他洗完手回来,老式唱片机里正在播放一部弦乐四重奏,房间里没有亮灯,你捧着面碗坐在那棵树前冲他招手。
“今天可是你生日,就吃这个?”
“你不是已经送给我一颗挂在树尖上的星星了吗?而且,”沈星回顿了顿,把视线从那棵树上移回你的眼睛。
“只要有你在我就快乐。”
沈星回已经不记得你们上一次像这样呆在一起是什么时候,也许和这架唱片机上一次被使用的时间一样长。他很少用它来放交响乐,因为他听交响乐时总会想起猫和老鼠,不合时宜的通感会毁掉一切艺术。
04
沈星回第一次回溯到这个节点的世界,他一个人去听学校乐团组织的弦乐四重奏演出,票是邱诺亚弄来的,他想要加入乐团,但一直没有成功。
沈星回边上坐了一对同行的学生,应该是情侣,男生会拉小提琴,中提琴也会一点,他充满热情地向女朋友描述它们在音色上的差异,但对那位女生来说,它们的区别只在于一个比另一个要大一些,用到的木材更多,所以烧起来可能会比较慢。
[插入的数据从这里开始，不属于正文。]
/-- Examples of 12_isa_float_conversion.md: FFMA, FCLASS, FRND of −2.5, FDOT2B. -/
theorem test_float_examples :
    (ran (.ffma fr) 0 [(2, 0x3F800001), (4, 0x3F800001), (8, 0xBF800002)] [8]) = ([0x28800000], 0, 0) ∧
    (ran (.fclass fr1) 0 [(2, 0x80000001)] [8]).1 = [4] ∧ (ran (.fclass fr1) 0 [(2, 0x7F800001)] [8]).1 = [0x100] ∧
    ([(Rm.rne, 0xC0000000#32), (.rtz, 0xC0000000), (.rdn, 0xC0400000), (.rup, 0xC0000000)].all fun q =>
      (ran (.frnd ⟨8, 2, q.1, true, false⟩) 0 [(2, 0xC0200000)] [8]).1 == [q.2]) = true ∧
    (ran (.fdot2b ⟨10, 8, 9, true, false, false⟩) 0 [(8, 0x3F803F80), (9, 0x3F804B80), (10, 0xCB800000)] [10]) = ([0x3F800000], 0, 0) := by decide +kernel

/-- Examples of 12_isa_float_conversion.md: I2F of 16,777,217, F2I of −0.75 and 2^64, F2F of 1 + 2^−8 and 70,000. -/
theorem test_conversion_examples :
    ([(Rm.rne, 0x4B800000#32), (.rtz, 0x4B800000), (.rdn, 0x4B800000), (.rup, 0x4B800001)].all fun q =>
      (ran (.i2f ⟨8, 2, false, false, q.1, true, false⟩) 0 [(2, 16777217)] [8]) == ([q.2], 0, 1)) = true ∧
    ([(Rm.rne, 16#5), (.rtz, 1), (.rdn, 16), (.rup, 1)].all fun q =>
      (ran (.f2i ⟨8, 2, false, true, q.1, true, false⟩) 0 [(2, 0xBF400000)] [8]) == ([0], 0, q.2)) = true ∧
    (ran (.f2i ⟨8, 2, true, false, .rne, true, false⟩) 0 [(2, 0x5F800000)] [8, 9]) = ([0xFFFFFFFF, 0x7FFFFFFF], 0, 16) ∧
    ([(Rm.rne, 0x3F80#32), (.rdn, 0x3F80), (.rup, 0x3F81)].all fun q =>
      (ran (.f2f ⟨8, 2, .bf16, .f32, q.1, true, false⟩) 0 [(2, 0x3F808000)] [8]) == ([q.2], 0, 1)) = true ∧
    (ran (.f2f ⟨8, 2, .f16, .f32, .rne, true, false⟩) 0 [(2, 0x4788B800)] [8]) = ([0x7C00], 0, 5) ∧
    (ran (.f2f ⟨8, 2, .f16, .f32, .rtz, true, false⟩) 0 [(2, 0x4788B800)] [8]).1 = [0x7BFF] := by decide +kernel

/-- The worked example of R376: SCL picks 0x85, CVTN4 narrows and CVTW4 widens the four elements. -/
theorem test_scaled_conversion_example :
    (ran (.scl ⟨21, 2, 3, true, false⟩) 0 [(2, 0x447A0000)] [21]).1 = [0x85] ∧
    (ran (.cvtn4 ⟨.sat, 1, 9, 12, 20, 3⟩) 0 [(12, 0x447A0000), (13, 0xC0400000), (14, 0x3F000000), (15, 0x43FA0000), (20, 0x8580), (9, 0)] [9]) =
      ([0x7425BA7C], 0, 1) ∧
    (ran (.cvtw4 ⟨1, 16, 9, 20, 3⟩) 0 [(9, 0x7425BA7C), (20, 0x8580)] [16, 17, 18, 19]).1 = [0x44700000, 0xC0480000, 0x3F020000, 0x43F00000] := by
  decide +kernel

/-- A warp of every lane runs the first instruction of a program: `ISETP.lt p1, v3, v2`, from its word, by one step. -/
theorem test_step_isetp :
    (match step (withReg 3 (fun l => BitVec.ofNat 32 l) (withReg 2 (fun _ => 5) (State.reset.withFetchWord 32 0x37240C10))) with
      | .next t => ((t.team? 0).bind fun t => t.warpAt 0).map fun w => w.lanes.map fun k => (k.pc, k.preds)
      | _ => none) = some ((List.range 32).map fun l => (1, if l < 5 then 2 else 0)) := by decide +kernel

/-- The example of R305: two K-blocks of an E4M3 operation. -/
theorem test_matrix_example :
    let row : List (Nat × Byte) := [(0, 0x58), (1, 0x58), (2, 1), (32, 0x7E)]
    let col : List (Nat × Byte) := [(1024, 0x58), (1040, 0xD8), (1056, 1), (1536, 0x7E)]
    let o : MatOp := { mat0 0 2 with started := true }
    let s := onRecord (fun r => { r with fslot := List.replicate 8 3 }) ((multiplying o).updTeam 7 fun t => { t with scratch := row ++ col, tiles := [] })
    let at0 (s : State) : Option Word := (s.team? 7).map fun t => t.tileWord 0 0 0
    (at0 (after (.kBlockComplete 2 false) s), at0 (after (.kBlockComplete 2 false) (after (.kBlockComplete 2 false) s))) =
      (some 0x36800000, some 0x48440000) := by decide +kernel

/-- The example of R275: H2, a child of H1, is confirmed into H1 and H1 into committed data. -/
theorem test_hypothesis_example :
    let s : State := { placed 0x100000 [0x11, 0x22, 0x33, 0x44] device with
      ctxs := [{ num := 1, vf := 0, nodes := [⟨1, .open_, 0, 1, true, 0, none, 0, false⟩, ⟨2, .open_, 1, 2, true, 0, none, 0, false⟩] }]
      vers := [⟨1, 1, [(0x100001, 0xAA)]⟩, ⟨1, 2, [(0x100002, 0xBB)]⟩]
      resolving := [⟨50, 1, 2, true, 0, 0, 0, 0, 0, false, 0⟩, ⟨51, 1, 1, true, 0, 0, 0, 0, 1, false, 0⟩] }
    let t := after (.resolvePoint 50) s
    (memBytes t.mem 0x100000 4, t.vers.map Version.id, memBytes (after (.resolvePoint 51) t).mem 0x100000 4) =
      ([0x11, 0x22, 0x33, 0x44], [1], [0x11, 0xAA, 0xBB, 0x44]) := by decide +kernel

/-- The team of the examples of R180 and R195. -/
def exampleRecord : LRec :=
  { (someGrid id).record with entryMat := some 8, entryMsq := some 12, warpsVec := 8, warpsMat := 4, regsVec := 64, regsMat := 256, accTiles := 2
                              scratchBytes := 196608, estCycles := 400000, restartable := true }

/-- The example of R180: the pipes of the twelve warps on an empty core, and the lines of a second and a third team. -/
theorem test_placement_example :
    let team (k : Nat) (l : Nat) (ps : List Nat) : Team := { someTeam k (.on 0 none) with warps := freshWarps exampleRecord ⟨0, 0, none, ps, [], l, 0⟩, line := l }
    let s (ts : List Team) : State := teamed (fun _ => exampleRecord) ts
    let ps := [0, 1, 2, 3, 0, 1, 2, 3, 0, 1, 2, 3]
    (s []).coreFit 0 exampleRecord (fun _ => false) = some (ps, 0) ∧
    (s [team 7 0 ps]).coreFit 0 exampleRecord (fun _ => false) = some (ps, 1536) ∧
    (s [team 7 0 ps, team 8 1536 ps]).coreFit 0 exampleRecord (fun _ => false) = none := by decide +kernel

/-- The example of R195: latency and cost of drain, save and flush. -/
theorem test_ways_example :
    let t : Team := { someTeam 7 (.on 0 none) with execBase := 340000000 }
    (((teamed (fun _ => exampleRecord) [t]).updCluster 0 fun c => { c with mhz := 1700 }).ways [t]) =
      [(.drain, 35295, 0), (.save, 5274, 10548), (.flush, 1000, 201000)] := by decide +kernel

/-- The example of R164: a record that passes, and INT8 with block scales in FSLOT[2]. -/
theorem test_launch_record_example :
    let r (slot2 : Nat) : List Byte := fields 256 [(0, 4, 0x00010000), (4, 4, 1), (0x10, 4, 0x40), (0x14, 4, 0xFFFFFFFF), (0x18, 4, 0xFFFFFFFF),
      (0x20, 1, 8), (0x24, 2, 64), (0x30, 4, 1), (0x34, 4, 1), (0x38, 4, 1), (0x3C, 1, 1), (0x3D, 1, 1), (0x3E, 1, 1), (0x44, 4, 0x13), (0x48, 4, slot2),
      (0x60, 2, 0x1008), (0xAC, 1, 1), (0xB0, 8, 0x10000000), (0xB8, 4, 256), (0xBC, 4, 1), (0xF0, 8, 0xA040)]
    recordFault (r 0) queue0.signalAt = none ∧ recordFault (r 0x16) queue0.signalAt = some 0x48 := by decide +kernel

/-- CORE_INJK keeps bits [15:0] of what the monitor writes (R237). -/
theorem test_core_injk : ((after (.registerWrite ⟨.garax, (.coreInjk 0)⟩ 0x12345) reached).core 0).injK = 0x2345 := by decide +kernel

end Sys2Proof.Machine

end
end

section
/-! What an unlisted key of the state's lists reads as, and the reset state assembled from that. -/
namespace Sys2Proof.Machine

/-! ## Unlisted keys -/

@[simp] theorem sget_nil (d : α) (a : Nat) : sget d [] a = d := rfl

@[simp] theorem memByte_nil (a : Nat) : memByte [] a = 0 := sget_nil _ _

@[simp] theorem findKey_nil (key : α → Nat) (n : Nat) : findKey key n [] = none := rfl

/-- A cluster that nothing has written holds its reset values (R104, R105). -/
theorem State.cluster_of_findKey_none {s : State} {n : Nat} (h : findKey Cluster.num n s.clusters = none) :
    s.cluster n = { num := n } := by simp [State.cluster, h]

/-- A partition that nothing has written holds its reset values (R104). -/
theorem State.part_of_findKey_none {s : State} {n : Nat} (h : findKey Part.num n s.parts = none) :
    s.part n = { num := n } := by simp [State.part, h]

/-- No warp selected, nothing to issue (log 2). -/
theorem State.issue_of_sel_none {s : State} (h : s.sel = none) : s.issue = none := by simp [State.issue, h]

/-! ## Power registers of a cluster (R104, R105) -/

theorem Cluster.boostperm_of_no_grant {c : Cluster} (hg : c.holdsGrant = false) (hf : c.fallen = false) :
    c.boostperm = c.permits := by simp [Cluster.boostperm, hg, hf]

theorem Cluster.clkratio_of_no_switch {c : Cluster} (h : c.switchEnd = none) : c.clkratio = c.ratio := by
  simp [Cluster.clkratio, h]

theorem Cluster.cslope_of_fields_zero {c : Cluster} (hw : c.waveWarps = 0) (hs : c.stepCycles = 0) : c.cslope = 0 := by
  simp [Cluster.cslope, hw, hs]

/-! ## Registers and predicates of a lane (R308) -/

/-- A lane that lists no row reads 0 and full in every row. -/
theorem Lane.cell_of_regs_nil {k : Lane} (h : k.regs = []) (r : Nat) : k.cell r = {} := by simp [Lane.cell, h]

/-- Where p0 to p6 are false, only the constant p7 reads true. -/
theorem Lane.pred_iff_of_preds_zero {k : Lane} (h : k.preds = 0) (p : BitVec 3) : k.pred p = true ↔ p = 7 := by
  simp [Lane.pred, h]

/-! ## The reset state -/

theorem State.reset_cluster (n : Nat) : State.reset.cluster n = { num := n } := cluster_of_findKey_none (findKey_nil ..)

theorem State.reset_part (n : Nat) : State.reset.part n = { num := n } := part_of_findKey_none (findKey_nil ..)

/-- Settles O6: an unlisted byte, cluster, partition or register row reads as its reset value, and at reset nothing is listed
and no warp is selected. -/
theorem resetState : Obligations.ResetState := by
  unfold Obligations.ResetState
  refine ⟨rfl, rfl, rfl, rfl, rfl, rfl, rfl, rfl, rfl, rfl, memByte_nil, State.issue_of_sel_none rfl, fun n => ?cluster,
    fun n => ?part, fun r p => ?lane⟩
  case cluster =>
    rw [State.reset_cluster]
    exact ⟨rfl, rfl, rfl, rfl, rfl, rfl, rfl, Cluster.boostperm_of_no_grant rfl rfl, Cluster.clkratio_of_no_switch rfl,
      rfl, rfl, Cluster.cslope_of_fields_zero rfl rfl⟩
  case part =>
    rw [State.reset_part]
    exact ⟨rfl, rfl, rfl, rfl, rfl, rfl, rfl, rfl⟩
  case lane =>
    have hcell : ({} : Lane).cell r = {} := Lane.cell_of_regs_nil rfl r
    exact ⟨congrArg Cell.val hcell, congrArg Cell.fill hcell, Lane.pred_iff_of_preds_zero rfl p,
      rfl, rfl, rfl, rfl, rfl, rfl, rfl, rfl, rfl⟩

end Sys2Proof.Machine
end

section
/-! What one written byte leaves of memory and of reservations (R22, R45, R254). -/
namespace Sys2Proof.Machine

/-- A byte set to the default is not listed. -/
theorem ne_of_mem_sset_default [DecidableEq α] (d : α) (l : List (Nat × α)) (a : Nat) :
    ∀ c ∈ sset d l a d, c.1 ≠ a := by
  intro c hc
  rw [sset, if_pos rfl, serase_eq_filter] at hc
  simpa using (List.mem_filter.mp hc).2

/-- A byte at a location on a peer changes nothing here. -/
theorem State.writeLoc_of_isPeer {s : State} {a : Nat} (b : Byte) (h : isPeer a = true) : s.writeLoc a b = s := by
  simp [State.writeLoc, h]

/-- A byte at a location of this device enters its memory and ends the reservations of its line. -/
theorem State.writeLoc_of_local {s : State} {a : Nat} (b : Byte) (h : isPeer a = false) :
    s.writeLoc a b = { s with mem := sset (0 : Byte) s.mem a b, resv := s.resv.filter fun r => r.2 != lineOf a } := by
  simp [State.writeLoc, h]

/-- Settles O9: a local write is one `sset` of memory and one filter of the reservations. -/
theorem memoryReadAfterWrite : Obligations.MemoryReadAfterWrite := by
  unfold Obligations.MemoryReadAfterWrite
  intro s a b hs
  refine ⟨memOk_writeLoc s a b hs, fun hl => ?_, State.writeLoc_of_isPeer b⟩
  rw [State.writeLoc_of_local b hl]
  refine ⟨?same, fun c hc => ?other, ?zero, fun r => ?reserved, rfl⟩
  case same => rw [memByte_sset, if_pos rfl]
  case other => rw [memByte_sset, if_neg hc]
  case zero => rintro rfl; exact ne_of_mem_sset_default 0 s.mem a
  case reserved => simp [List.mem_filter, lineOf]

end Sys2Proof.Machine
end

section
/-! IMX and the word after it (R316, R338): which words it extends, that each of them answers a next state, and what the
lanes do that pass the pair over or wait for its second word. -/
namespace Sys2Proof.Machine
她的男朋友转过头,看向她的眼神像是在看一个陌生人。你从来都没有理解过我,他有些生气地说。
那天的合奏表演到高潮时,沈星回笑了出来。
在演出结束的那晚上,他走回了学校边上的公寓楼,男女混宿的,平时很热闹,今天也是。
沈星回不太关心这些,呆在宿舍里听舒伯特,闭着眼睛像是快要睡过去。有人敲门进来找他的舍友。舍友不在,来人却没有马上离开,第二乐章播放到两分十秒时,那人笑起来。
“你笑什么?”沈星回问。
“对不起。”你道歉,“但是你刚才放的那段,听起来像不像汤姆在追杰瑞?”
沈星回转过头,在月光中看清了你的脸,你冲他伸出手,介绍自己的名字,说,“你好。”
见对面没有反应,像是还没从刚才的睡梦里回过神,你把手放在沈星回眼前来回晃。
“醒醒。”
他回过神来,暂停了正在播放的乐章,握住了眼前的手,说,“很高兴见到你,我叫沈星回。”
05
他把面碗扔进垃圾桶,起身换了一张唱片,然后坐回你们的树边。你咬着塑料叉子,“我以为昨晚开会能碰上你。”
“我没接到会议通知。”沈星回说。
“你们最近没有任务?”你问。
“没有。”沈星回回答。
你动作一顿。“这不对。”你说,“太不正常了。”
“这是战争,你想要什么正常?”沈星回反问。
“我长大的地方,春天的时候会有很浓的雾。”你用叉子反复搅着自己的面,“什么都看不见,只有味道。有一年,我闻到一场灾祸。”
沈星回重复,“闻到。”
“闻到。”你点头,“先是血腥味,然后才是血。战争要来的时候,空气里都会有味道,但是现在我什么都看不见。唯一的可能是我的级别不够看见。”
你抬起眼睛,“如果对我这个级别还要保密,那说明什么?”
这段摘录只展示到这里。